| ASSIGNED TASK |
A line containing "namespace Sys2Proof.Machine" appears in the material below. Return exactly every line from the first through that one, and only those.
□ □ □ □ □
-- ==== Sys2Proof/Machine/Issue.lean ====
section
/-! DEFINITION. The issue of a word: its fetch (R16, R32, R291), the checks made at decode (R21, R32, R33), the choice of
the operation that a pctl.wr names, and stalls (R81, R145). -/

namespace Sys2Proof.Machine

/-- What a fetch of a word gives: the word, an address outside the kernel's text, or a failure with its kind (R32). -/
inductive Fetched where
  | word (w : BitVec 64)
  | outside
  | failed (kind : Nat)
deriving DecidableEq, Repr

/-- The word at a team's pc, of its kernel's text, eight bytes in little-endian order (R16, R32). -/
def fetchWord (s : State) (t : Team) : State × Fetched :=
  if !inText (s.kernelOf t) t.pc then (s, .outside)
  else
    match walkTranslate s t.partition t.pc .read with
    | (s1, .error c) => (s1, .failed c.code)
    | (s1, .ok pa) =>
      let r := readBlocks s1 pa 8 t.partition t.pc
      if r.2 then (r.1, .failed FaultCode.memPoisoned.code) else (r.1, .word (BitVec.ofNat 64 (memGet r.1 pa 8)))

/-- Whether a kernel's descriptor allows an instruction: v indices below .regs (R21), a target table that exists (R173),
and grid barriers (R344). -/
def launchAllows (k : Kernel) (i : Instr) : Bool :=
  !namesBadV k.regs i &&
  (match i with
   | .brt _ _ tbl => decide (tbl.toNat < k.ntab)
   | .gbarMeet _ | .gbarPost _ | .gbarAwait _ => k.gridbar
   | _ => true)

/-- The instruction that a team issues for a decoded one: a pctl.wr by the register that K[A] names (R408). -/
def refine (t : Team) (i : Instr) : Instr :=
  match i with
  | .pctlWr h d a b =>
    let r := pctlReg t a
    if r < 0x40 then .pctlWrQcfg h d a b
    else if inRange r 0x88 0x18 || r == 0xA0 then .pctlWrQuota h d a b
    else if r == 0xD1 then .pctlWrIfneg h d a b
    else if r == 0x203 then .pctlWrPwstate h d a b
    else if r == 0x202 then .pctlWrPwcap h d a b
    else if inRange r 0x340 0x40 then .pctlWrFwin h d a b
    else .pctlWr h d a b
  | x => x

/-- The registers that a word reads or writes, that of vget and vput through its index among them (R145, R186). -/
def wordRegs (s : State) (t : Team) (i : Instr) : List Reg :=
  namesOf i ++
  (match i with
   | .vget _ _ k | .vput _ _ k => (indexedReg s t k).elim [] fun r => [Reg.v r]
   | _ => [])

/-- Whether a word stalls at issue: a register with a scoreboarded write outstanding (R145), or a getc of flags while an
instruction of variable latency, a token's among them, is outstanding (R81, R143). -/
def wordStalls (s : State) (t : Team) (i : Instr) : Bool :=
  ((wordRegs s t i).any fun r => t.scoreboard.contains r) ||
  (match i with
   | .getc _ _ ctl => ctl == 0 && t.pend.any fun p => !p.isFixed
   | _ => false)

/-- Whether a team may be granted the datapath, stalls apart: ready, not halted by a debug access, and not in retention
(R153, R422, R426). -/
def mayIssue (s : State) (t : Team) : Bool :=
  t.isReady && !s.bexile.halted.contains t.partition && s.power.cur != 3

/-- The issue of a word of a partition that a debug access traces is told (R426). -/
def traceIssue (s : State) (f : Nat) (t : Team) : State :=
  if s.bexile.traced.contains t.partition then { s with notices := s.notices ++ [.trace t.partition f t.pc] } else s

/-- What a team's issue comes to: an instruction to carry out, or a state in which none is. -/
inductive Issued where
  | run (s : State) (i : Instr)
  | done (s : State)

/-- A team whose every lane has parked enters its handler (R150). -/
def lanesGone (t : Team) : Bool := t.mask == 0 && !t.parked.isEmpty && t.handler.isNone

/-- The issue of the next word of a team whose due results have landed (R32, R33, R145). -/
def issueFrom (s : State) (f : Nat) (t : Team) : Issued :=
  if lanesGone t then .done (trapTeam s f { cause := Cause.parked.code, word := t.pc })
  else
    match fetchWord s t with
    | (s1, .failed kind) => .done (killBlock s1 f t.block ⟨kind, 0xFF, t.pc, t.index, t.pc⟩)
    | (s1, .outside) => .done (trapWord s1 f t .illegalEncoding)
    | (s1, .word w) =>
      match decode w with
      | .error .illegalPair => .done (trapWord s1 f t .illegalPair)
      | .error .illegalEncoding => .done (trapWord s1 f t .illegalEncoding)
      | .ok i =>
        if !launchAllows (s1.kernelOf t) i then .done (trapWord s1 f t (if w.getLsbD 62 then .illegalPair else .illegalEncoding))
        else
          let j := refine t i
          if wordStalls s1 t j then .done s1 else .run { traceIssue s1 f t with cur := f } j

/-- The issue of a team's next word: its fixed-latency results that are due land first (R144). -/
def issueWord (s : State) (f : Nat) : Issued :=
  match tfind s.teams f with
  | none => .done s
  | some t =>
    if !mayIssue s t then .done s
    else
      let s1 := landAt s f t.issues
      match tfind s1.teams f with
      | none => .done s1
      | some t1 => issueFrom s1 f t1

/-- Whether a team is ready: it may issue and its next word does not stall (R153). -/
def teamReady (s : State) (f : Nat) (t : Team) : Bool :=
  mayIssue s t &&
  (let s1 := landAt s f t.issues
   match tfind s1.teams f with
   | none => false
   | some t1 =>
     match fetchWord s1 t1 with
     | (s2, .word w) =>
       (match decode w with
        | .ok i => lanesGone t1 || !launchAllows (s2.kernelOf t1) i || !wordStalls s2 t1 (refine t1 i)
        | .error _ => true)
     | _ => true)

/-- The meaning of yield (R153, R168, R176): where a lane is active, the other teams of the core that are ready now are
granted first. -/
def execYield (h : Hdr) (s : State) : Host.Outcome State Fault Refusal :=
  forTeam s fun f t =>
    let others := (s.teams.filter fun e => coreOf e.1 == coreOf f && e.1 != f && teamReady s e.1 e.2).map (·.1)
    finishWord (if (activeLanes t h).isEmpty then s else s.setTeam f { t with yielded := others }) f { sw := h.sw }

-- ===== a word where the next issue fetches it =====

/-- The physical address from which the team that holds the datapath fetches its next word, if it can. -/
def fetchPlace (s : State) : Option Nat :=
  match s.turn with
  | .free => none
  | .issue f =>
    (tfind s.teams f).bind fun t =>
      if mayIssue s t && inText (s.kernelOf t) t.pc then
        match walkTranslate s t.partition t.pc .read with
        | (_, .ok pa) => some pa
        | (_, .error _) => none
      else none

/-- The kernel that a loaded word runs under: the largest descriptor of R360 that one word of text allows. -/
def loadedKernel : Kernel :=
  { team := 32, teams := 1, blocks := 1, regs := 128, scratch := 3145728, gridbar := true, acc := true, text := 0, textSize := 8,
    ntab := 256 }

/-- A machine loaded from outside with one block of one team of partition 0, granted the datapath, its text at virtual
and physical address 0, mapped by a page of 1 GiB whose tables lie at 1000H and 2000H (R316, R317). -/
def loadTeam (s : State) : State :=
  let mem := bytesSet (bytesSet s.mem 0x1000 0x2001 8) 0x2000 0xF 8
  let l : Launch := { id := 1, kernel := loadedKernel, nextBlock := 1 }
  let b : Block := { launch := 1, rows := 12288, holdsAcc := true, teams := [0] }
  { s with
    turn := .issue 0
    mem
    partitions := tput s.partitions 0 { s.partition 0 with proot := 1 }
    launches := [l]
    blocks := [(0, b)]
    teams := [(0, startTeam l 0 0 0)]
    power := { s.power with cur := 0 }
    bexile := { s.bexile with halted := [], loading := false } }

/-- A word stored where the next step fetches it; where no team holds the datapath at a word that it can fetch, a team is
loaded first. -/
def loadWord (s : State) (w : Nat) : State :=
  match fetchPlace s with
  | some pa => memSet s pa w 8
  | none => memSet (loadTeam s) 0 w 8

end Sys2Proof.Machine
end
□ □ □ □ □
| COMPLETED TASK |
-- ==== Sys2Proof/Machine/Issue.lean ====
section
/-! DEFINITION. The issue of a word: its fetch (R16, R32, R291), the checks made at decode (R21, R32, R33), the choice of
the operation that a pctl.wr names, and stalls (R81, R145). -/

namespace Sys2Proof.Machine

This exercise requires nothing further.